Start of Block

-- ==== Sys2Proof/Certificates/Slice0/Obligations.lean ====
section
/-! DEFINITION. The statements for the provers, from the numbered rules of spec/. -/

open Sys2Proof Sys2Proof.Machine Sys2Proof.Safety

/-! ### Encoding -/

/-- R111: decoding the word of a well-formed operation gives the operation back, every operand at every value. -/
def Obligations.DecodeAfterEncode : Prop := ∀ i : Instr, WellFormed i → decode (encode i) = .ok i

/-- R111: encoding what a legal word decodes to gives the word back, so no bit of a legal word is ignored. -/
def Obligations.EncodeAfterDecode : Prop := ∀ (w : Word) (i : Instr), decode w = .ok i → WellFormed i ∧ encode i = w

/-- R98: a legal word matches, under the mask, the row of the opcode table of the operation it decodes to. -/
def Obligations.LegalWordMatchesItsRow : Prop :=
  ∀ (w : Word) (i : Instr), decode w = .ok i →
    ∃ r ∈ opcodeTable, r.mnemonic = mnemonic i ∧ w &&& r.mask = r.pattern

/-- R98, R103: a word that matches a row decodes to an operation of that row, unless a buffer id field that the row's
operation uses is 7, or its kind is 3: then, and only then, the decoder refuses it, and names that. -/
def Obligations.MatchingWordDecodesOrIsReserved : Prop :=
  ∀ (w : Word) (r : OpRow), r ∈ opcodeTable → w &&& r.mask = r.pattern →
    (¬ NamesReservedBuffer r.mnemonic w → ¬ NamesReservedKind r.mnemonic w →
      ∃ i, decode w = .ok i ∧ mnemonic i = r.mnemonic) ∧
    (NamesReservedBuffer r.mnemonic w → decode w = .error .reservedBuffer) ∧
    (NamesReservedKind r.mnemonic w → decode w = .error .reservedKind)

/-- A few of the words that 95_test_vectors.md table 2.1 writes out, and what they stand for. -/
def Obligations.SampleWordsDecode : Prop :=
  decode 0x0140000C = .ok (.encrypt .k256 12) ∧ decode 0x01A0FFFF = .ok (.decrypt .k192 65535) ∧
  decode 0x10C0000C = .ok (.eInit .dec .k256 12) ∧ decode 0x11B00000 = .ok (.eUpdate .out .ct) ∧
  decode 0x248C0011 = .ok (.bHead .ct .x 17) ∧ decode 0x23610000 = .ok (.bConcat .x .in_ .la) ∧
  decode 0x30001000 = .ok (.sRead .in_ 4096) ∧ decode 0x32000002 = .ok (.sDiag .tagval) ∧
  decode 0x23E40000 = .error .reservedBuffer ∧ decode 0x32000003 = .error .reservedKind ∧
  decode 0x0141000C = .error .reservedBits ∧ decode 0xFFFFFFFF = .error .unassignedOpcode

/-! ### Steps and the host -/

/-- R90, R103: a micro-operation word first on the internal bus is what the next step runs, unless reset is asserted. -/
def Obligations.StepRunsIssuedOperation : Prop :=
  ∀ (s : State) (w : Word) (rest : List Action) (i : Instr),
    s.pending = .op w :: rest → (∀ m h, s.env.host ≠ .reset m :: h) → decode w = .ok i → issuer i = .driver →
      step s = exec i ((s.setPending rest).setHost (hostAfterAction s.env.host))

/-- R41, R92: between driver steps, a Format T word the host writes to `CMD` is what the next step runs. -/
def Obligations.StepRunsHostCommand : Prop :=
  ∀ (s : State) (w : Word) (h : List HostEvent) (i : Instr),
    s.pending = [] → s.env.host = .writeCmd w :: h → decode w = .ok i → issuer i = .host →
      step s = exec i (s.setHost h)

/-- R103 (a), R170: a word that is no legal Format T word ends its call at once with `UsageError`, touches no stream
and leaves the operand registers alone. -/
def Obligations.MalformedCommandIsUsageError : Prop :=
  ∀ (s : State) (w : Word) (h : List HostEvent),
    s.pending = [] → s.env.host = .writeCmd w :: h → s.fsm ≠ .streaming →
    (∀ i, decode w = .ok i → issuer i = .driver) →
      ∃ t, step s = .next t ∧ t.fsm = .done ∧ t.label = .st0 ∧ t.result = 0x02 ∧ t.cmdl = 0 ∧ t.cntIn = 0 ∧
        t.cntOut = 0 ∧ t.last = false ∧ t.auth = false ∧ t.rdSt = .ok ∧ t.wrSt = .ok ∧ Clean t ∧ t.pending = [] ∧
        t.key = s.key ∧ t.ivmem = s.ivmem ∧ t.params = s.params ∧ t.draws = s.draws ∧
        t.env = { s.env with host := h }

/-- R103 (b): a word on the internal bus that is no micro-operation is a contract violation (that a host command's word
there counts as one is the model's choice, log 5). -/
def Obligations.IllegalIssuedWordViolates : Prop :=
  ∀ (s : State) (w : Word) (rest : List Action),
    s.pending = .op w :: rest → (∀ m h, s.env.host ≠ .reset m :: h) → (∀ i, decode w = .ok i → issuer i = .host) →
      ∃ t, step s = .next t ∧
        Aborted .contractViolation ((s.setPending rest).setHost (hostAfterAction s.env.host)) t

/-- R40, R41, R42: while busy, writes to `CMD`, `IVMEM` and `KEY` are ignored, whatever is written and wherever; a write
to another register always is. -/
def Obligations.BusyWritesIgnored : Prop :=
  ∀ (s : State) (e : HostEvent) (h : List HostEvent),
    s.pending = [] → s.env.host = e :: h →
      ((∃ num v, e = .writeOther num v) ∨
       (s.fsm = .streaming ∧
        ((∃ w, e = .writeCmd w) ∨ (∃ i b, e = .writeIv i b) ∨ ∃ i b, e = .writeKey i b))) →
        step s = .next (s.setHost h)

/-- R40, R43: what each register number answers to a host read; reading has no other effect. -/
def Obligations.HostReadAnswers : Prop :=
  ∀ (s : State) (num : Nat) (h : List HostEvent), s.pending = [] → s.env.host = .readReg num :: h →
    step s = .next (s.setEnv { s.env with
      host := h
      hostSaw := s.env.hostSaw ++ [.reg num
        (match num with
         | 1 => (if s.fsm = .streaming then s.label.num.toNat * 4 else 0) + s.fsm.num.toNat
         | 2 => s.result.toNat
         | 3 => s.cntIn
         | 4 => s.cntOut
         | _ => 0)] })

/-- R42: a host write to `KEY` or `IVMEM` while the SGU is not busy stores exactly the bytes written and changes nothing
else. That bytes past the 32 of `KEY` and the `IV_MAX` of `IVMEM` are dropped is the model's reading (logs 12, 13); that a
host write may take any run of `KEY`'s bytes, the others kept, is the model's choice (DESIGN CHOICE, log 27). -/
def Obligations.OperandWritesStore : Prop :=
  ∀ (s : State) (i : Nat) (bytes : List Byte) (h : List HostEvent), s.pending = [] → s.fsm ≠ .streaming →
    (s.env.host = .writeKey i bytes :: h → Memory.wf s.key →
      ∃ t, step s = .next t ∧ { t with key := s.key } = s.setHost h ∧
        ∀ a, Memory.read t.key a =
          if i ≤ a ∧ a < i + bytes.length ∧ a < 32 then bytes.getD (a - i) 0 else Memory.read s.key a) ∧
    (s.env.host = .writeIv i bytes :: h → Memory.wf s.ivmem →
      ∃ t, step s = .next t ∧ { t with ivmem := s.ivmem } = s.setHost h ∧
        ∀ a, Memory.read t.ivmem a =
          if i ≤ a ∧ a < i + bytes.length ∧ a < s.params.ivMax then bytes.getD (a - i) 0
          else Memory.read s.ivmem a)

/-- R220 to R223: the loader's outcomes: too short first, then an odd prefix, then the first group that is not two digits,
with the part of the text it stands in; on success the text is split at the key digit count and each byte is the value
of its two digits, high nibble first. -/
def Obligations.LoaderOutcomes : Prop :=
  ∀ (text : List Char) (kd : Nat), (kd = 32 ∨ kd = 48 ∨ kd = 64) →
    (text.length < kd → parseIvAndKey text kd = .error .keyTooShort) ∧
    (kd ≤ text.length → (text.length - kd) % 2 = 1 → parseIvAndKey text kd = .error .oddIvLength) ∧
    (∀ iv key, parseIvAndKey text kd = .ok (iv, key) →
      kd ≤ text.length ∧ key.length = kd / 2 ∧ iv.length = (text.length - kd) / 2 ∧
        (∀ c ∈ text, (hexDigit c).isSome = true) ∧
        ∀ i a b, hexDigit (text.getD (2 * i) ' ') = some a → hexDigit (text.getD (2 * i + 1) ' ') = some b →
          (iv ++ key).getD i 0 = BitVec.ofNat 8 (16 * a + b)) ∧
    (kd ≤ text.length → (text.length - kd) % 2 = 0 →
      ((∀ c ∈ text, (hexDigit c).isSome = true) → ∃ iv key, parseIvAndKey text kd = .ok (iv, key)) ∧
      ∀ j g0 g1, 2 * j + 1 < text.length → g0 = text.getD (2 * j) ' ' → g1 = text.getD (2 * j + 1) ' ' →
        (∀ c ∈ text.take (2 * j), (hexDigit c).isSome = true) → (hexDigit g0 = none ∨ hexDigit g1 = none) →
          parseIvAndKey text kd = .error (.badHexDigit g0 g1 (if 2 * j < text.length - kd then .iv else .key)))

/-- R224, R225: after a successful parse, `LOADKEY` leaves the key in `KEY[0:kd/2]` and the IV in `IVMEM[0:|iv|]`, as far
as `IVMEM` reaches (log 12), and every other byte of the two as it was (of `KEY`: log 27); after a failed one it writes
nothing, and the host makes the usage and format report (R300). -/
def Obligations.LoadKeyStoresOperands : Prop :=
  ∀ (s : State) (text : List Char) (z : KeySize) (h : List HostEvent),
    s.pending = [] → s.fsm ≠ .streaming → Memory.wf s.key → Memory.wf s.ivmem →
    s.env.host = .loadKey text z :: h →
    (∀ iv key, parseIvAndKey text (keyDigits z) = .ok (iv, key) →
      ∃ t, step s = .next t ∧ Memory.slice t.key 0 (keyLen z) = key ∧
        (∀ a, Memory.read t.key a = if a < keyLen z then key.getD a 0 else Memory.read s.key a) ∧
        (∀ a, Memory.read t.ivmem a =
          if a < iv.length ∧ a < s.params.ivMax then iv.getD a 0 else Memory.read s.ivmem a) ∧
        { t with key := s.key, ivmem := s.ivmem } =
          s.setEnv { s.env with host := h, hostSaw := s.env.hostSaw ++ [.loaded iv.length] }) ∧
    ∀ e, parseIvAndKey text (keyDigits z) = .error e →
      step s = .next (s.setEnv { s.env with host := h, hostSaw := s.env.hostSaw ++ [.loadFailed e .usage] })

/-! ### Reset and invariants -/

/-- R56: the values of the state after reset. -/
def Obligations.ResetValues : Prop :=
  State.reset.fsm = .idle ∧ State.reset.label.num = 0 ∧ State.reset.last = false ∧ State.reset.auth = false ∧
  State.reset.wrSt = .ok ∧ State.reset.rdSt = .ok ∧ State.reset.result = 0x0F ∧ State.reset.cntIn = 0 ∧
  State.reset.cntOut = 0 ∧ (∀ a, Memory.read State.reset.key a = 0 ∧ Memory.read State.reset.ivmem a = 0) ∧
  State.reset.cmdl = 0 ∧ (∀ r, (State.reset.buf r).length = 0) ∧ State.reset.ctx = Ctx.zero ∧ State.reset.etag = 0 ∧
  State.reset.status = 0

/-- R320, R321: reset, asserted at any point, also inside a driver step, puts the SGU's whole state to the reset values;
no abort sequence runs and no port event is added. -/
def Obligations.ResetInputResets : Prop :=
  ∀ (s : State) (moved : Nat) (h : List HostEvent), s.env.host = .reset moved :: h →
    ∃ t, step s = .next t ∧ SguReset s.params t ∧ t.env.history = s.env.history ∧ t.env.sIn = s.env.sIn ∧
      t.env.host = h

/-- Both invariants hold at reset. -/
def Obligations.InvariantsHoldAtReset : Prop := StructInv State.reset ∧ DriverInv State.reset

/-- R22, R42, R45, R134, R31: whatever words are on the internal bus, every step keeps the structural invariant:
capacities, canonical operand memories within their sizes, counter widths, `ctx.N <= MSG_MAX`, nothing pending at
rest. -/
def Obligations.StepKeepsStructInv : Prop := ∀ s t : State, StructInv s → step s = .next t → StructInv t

End of Block

Given the word "hostSaw", show every line of the records that contains it.

> **YOUR RESPONSE**
      hostSaw := s.env.hostSaw ++ [.reg num
          s.setEnv { s.env with host := h, hostSaw := s.env.hostSaw ++ [.loaded iv.length] }) ∧
      step s = .next (s.setEnv { s.env with host := h, hostSaw := s.env.hostSaw ++ [.loadFailed e .usage] })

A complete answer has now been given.